*Your objective*. From the records below, print exactly the lines starting at the one containing "that number. -/" and ending at the one containing "one (R389). -/", ends included, and nothing else.

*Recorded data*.
-=-=-
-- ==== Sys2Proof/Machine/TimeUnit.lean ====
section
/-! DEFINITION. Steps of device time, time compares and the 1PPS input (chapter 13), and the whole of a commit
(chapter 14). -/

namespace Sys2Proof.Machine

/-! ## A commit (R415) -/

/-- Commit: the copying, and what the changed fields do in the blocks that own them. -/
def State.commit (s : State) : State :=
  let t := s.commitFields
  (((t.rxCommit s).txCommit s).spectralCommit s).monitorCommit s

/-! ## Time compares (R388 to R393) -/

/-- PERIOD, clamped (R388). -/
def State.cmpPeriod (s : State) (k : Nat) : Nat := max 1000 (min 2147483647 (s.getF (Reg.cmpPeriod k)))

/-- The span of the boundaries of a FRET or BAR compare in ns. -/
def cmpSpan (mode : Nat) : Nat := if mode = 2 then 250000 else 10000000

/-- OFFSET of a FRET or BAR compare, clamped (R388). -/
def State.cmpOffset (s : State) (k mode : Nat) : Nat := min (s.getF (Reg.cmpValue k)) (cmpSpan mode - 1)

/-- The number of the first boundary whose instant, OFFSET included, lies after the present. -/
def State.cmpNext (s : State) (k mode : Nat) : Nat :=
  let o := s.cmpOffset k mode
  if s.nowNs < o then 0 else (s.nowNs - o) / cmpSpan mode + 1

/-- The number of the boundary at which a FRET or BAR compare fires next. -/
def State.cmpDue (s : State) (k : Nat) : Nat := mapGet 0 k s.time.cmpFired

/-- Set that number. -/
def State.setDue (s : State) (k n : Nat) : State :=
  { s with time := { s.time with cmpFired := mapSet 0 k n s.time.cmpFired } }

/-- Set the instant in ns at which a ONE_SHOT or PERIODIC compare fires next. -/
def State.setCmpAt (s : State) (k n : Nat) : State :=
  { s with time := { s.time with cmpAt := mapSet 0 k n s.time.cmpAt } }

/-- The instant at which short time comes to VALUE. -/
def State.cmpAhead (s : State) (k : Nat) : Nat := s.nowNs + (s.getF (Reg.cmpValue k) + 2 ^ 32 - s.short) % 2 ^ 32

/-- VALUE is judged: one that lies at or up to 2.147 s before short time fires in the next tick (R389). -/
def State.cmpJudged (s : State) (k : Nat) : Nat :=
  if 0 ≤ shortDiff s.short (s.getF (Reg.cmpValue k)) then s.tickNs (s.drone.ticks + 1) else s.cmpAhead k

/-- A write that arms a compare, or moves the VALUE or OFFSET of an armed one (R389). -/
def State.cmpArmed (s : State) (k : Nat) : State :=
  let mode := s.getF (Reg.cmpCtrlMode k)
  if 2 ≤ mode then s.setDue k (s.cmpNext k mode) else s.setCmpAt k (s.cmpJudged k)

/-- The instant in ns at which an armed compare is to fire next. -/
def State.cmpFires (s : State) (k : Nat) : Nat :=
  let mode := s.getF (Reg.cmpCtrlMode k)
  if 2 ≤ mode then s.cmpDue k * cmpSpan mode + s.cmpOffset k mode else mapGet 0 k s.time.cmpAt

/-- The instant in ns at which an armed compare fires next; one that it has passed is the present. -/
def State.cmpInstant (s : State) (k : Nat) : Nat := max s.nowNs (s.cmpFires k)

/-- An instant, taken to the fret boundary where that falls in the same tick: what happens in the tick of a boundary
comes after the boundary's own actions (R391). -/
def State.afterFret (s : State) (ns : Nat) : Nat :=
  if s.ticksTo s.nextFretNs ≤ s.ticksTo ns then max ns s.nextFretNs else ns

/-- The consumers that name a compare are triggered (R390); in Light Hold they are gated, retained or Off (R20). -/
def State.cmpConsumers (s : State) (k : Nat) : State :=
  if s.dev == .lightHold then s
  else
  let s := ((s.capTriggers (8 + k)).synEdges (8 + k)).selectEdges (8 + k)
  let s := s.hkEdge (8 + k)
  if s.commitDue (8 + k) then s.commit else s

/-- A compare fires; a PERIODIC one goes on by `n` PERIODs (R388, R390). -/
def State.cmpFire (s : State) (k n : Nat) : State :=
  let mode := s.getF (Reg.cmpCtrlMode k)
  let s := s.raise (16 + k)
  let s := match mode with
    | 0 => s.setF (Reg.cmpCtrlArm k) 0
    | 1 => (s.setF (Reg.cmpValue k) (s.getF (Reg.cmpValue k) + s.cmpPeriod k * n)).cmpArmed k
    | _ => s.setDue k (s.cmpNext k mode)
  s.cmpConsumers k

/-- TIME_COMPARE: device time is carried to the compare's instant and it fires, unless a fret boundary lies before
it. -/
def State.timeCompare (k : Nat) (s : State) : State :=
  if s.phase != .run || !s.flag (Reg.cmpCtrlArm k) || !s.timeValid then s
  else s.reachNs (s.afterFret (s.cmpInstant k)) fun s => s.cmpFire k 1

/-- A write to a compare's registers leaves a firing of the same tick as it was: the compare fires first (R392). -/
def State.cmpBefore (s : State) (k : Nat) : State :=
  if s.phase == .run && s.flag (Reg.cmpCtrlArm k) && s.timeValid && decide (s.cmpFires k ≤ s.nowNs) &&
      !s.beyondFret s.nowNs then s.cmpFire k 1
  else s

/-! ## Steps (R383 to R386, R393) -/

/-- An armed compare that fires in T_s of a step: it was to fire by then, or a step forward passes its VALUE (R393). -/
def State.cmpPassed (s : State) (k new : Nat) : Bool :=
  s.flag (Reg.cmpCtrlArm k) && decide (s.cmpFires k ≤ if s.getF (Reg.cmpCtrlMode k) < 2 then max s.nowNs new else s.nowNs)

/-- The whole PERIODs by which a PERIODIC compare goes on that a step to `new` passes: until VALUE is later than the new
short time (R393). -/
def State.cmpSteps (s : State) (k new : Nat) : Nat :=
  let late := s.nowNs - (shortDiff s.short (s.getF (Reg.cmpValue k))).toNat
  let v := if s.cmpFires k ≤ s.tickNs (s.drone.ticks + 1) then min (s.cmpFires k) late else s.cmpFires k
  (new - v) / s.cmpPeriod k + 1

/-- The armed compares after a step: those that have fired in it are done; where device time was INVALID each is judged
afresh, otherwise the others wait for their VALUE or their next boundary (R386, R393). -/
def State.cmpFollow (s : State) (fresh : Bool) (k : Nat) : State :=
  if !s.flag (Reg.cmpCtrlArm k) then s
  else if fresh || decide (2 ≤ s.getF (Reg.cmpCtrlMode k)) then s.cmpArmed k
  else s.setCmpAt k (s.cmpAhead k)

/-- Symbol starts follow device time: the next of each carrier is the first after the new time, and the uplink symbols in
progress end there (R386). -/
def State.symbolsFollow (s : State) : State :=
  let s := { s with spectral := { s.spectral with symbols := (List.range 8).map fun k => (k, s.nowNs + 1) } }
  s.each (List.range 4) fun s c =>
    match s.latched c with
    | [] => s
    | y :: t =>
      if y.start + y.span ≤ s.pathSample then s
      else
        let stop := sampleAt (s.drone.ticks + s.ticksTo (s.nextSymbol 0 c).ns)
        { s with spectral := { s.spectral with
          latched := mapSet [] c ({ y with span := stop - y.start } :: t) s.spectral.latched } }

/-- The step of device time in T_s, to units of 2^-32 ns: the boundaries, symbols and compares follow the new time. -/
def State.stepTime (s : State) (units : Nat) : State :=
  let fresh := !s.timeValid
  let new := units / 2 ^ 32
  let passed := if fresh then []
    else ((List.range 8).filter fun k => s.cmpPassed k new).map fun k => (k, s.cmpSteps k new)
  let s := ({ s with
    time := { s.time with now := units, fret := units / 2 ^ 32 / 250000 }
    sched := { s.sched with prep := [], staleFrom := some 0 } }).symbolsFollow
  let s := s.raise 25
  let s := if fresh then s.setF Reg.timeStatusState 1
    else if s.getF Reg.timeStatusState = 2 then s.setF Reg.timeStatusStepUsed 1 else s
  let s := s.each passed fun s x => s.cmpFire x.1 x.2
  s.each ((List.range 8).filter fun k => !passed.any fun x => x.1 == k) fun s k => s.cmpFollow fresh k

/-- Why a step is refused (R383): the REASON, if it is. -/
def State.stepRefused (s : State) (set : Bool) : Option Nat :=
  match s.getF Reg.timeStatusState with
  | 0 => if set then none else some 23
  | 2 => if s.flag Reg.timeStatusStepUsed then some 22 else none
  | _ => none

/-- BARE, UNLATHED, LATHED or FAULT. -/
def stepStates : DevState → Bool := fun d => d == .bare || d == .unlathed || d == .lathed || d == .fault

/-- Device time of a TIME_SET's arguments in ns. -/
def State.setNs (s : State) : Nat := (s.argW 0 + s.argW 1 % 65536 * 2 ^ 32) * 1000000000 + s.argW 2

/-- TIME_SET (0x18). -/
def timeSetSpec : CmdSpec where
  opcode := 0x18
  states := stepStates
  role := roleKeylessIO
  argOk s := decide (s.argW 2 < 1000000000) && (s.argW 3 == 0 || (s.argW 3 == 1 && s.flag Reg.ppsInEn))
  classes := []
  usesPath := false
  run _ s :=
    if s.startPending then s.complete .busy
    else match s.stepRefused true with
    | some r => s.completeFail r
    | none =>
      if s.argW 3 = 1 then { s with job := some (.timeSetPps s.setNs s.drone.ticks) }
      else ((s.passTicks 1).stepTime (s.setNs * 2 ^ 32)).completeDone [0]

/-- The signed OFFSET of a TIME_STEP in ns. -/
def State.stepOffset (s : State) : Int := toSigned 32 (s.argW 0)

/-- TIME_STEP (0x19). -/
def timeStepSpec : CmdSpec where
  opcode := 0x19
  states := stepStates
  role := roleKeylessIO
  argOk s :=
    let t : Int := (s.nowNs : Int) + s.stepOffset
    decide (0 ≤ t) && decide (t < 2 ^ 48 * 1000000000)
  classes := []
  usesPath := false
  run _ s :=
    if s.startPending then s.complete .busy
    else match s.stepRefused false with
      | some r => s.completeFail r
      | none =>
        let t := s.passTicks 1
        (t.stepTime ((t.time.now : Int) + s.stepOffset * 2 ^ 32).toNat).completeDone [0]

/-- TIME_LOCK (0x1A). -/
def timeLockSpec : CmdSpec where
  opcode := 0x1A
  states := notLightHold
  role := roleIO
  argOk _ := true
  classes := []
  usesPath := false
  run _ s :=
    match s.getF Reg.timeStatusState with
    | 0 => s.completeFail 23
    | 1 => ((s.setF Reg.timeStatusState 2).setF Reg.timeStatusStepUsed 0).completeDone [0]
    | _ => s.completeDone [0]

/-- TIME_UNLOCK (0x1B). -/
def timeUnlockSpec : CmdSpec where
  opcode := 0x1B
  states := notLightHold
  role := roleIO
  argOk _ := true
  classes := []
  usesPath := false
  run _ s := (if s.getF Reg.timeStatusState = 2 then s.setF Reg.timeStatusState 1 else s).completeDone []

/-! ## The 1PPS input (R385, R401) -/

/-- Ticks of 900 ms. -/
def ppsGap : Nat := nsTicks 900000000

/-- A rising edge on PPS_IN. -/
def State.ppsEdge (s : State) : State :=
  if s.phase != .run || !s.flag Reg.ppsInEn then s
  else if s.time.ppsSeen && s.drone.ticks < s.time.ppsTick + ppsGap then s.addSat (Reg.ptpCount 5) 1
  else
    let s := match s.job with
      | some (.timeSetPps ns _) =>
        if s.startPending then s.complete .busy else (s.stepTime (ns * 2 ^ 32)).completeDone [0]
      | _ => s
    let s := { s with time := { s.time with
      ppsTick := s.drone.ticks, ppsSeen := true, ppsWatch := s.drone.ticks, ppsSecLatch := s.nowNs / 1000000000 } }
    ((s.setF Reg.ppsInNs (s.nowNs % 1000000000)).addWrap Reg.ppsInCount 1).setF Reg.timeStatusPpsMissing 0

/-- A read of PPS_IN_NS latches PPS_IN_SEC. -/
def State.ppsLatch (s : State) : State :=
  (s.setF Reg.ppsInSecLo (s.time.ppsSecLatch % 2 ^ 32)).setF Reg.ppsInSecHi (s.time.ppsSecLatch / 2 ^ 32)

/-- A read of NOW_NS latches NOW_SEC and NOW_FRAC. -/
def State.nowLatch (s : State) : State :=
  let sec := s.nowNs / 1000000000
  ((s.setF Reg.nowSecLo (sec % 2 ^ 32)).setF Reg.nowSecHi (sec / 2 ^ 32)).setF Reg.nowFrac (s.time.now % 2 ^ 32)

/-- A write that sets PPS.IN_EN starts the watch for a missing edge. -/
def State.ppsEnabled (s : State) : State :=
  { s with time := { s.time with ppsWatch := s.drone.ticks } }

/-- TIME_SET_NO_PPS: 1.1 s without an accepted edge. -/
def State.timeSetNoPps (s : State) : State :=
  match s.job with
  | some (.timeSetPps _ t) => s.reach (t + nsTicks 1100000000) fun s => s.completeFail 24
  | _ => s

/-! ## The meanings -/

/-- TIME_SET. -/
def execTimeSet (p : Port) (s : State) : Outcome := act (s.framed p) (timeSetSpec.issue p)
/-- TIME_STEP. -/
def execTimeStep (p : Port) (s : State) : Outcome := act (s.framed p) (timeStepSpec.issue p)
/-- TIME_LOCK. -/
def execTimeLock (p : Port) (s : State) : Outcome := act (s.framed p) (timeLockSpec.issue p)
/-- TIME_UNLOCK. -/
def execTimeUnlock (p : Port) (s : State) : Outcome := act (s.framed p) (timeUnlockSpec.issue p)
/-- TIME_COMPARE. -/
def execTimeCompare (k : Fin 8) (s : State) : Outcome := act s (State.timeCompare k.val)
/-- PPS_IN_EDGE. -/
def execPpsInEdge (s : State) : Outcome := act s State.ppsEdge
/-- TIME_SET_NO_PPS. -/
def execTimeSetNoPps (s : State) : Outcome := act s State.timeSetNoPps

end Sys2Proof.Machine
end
-=-=-
*Solution to the exercise*.
/-- Set that number. -/
def State.setDue (s : State) (k n : Nat) : State :=
  { s with time := { s.time with cmpFired := mapSet 0 k n s.time.cmpFired } }

/-- Set the instant in ns at which a ONE_SHOT or PERIODIC compare fires next. -/
def State.setCmpAt (s : State) (k n : Nat) : State :=
  { s with time := { s.time with cmpAt := mapSet 0 k n s.time.cmpAt } }

/-- The instant at which short time comes to VALUE. -/
def State.cmpAhead (s : State) (k : Nat) : Nat := s.nowNs + (s.getF (Reg.cmpValue k) + 2 ^ 32 - s.short) % 2 ^ 32

/-- VALUE is judged: one that lies at or up to 2.147 s before short time fires in the next tick (R389). -/
def State.cmpJudged (s : State) (k : Nat) : Nat :=
  if 0 ≤ shortDiff s.short (s.getF (Reg.cmpValue k)) then s.tickNs (s.drone.ticks + 1) else s.cmpAhead k

/-- A write that arms a compare, or moves the VALUE or OFFSET of an armed one (R389). -/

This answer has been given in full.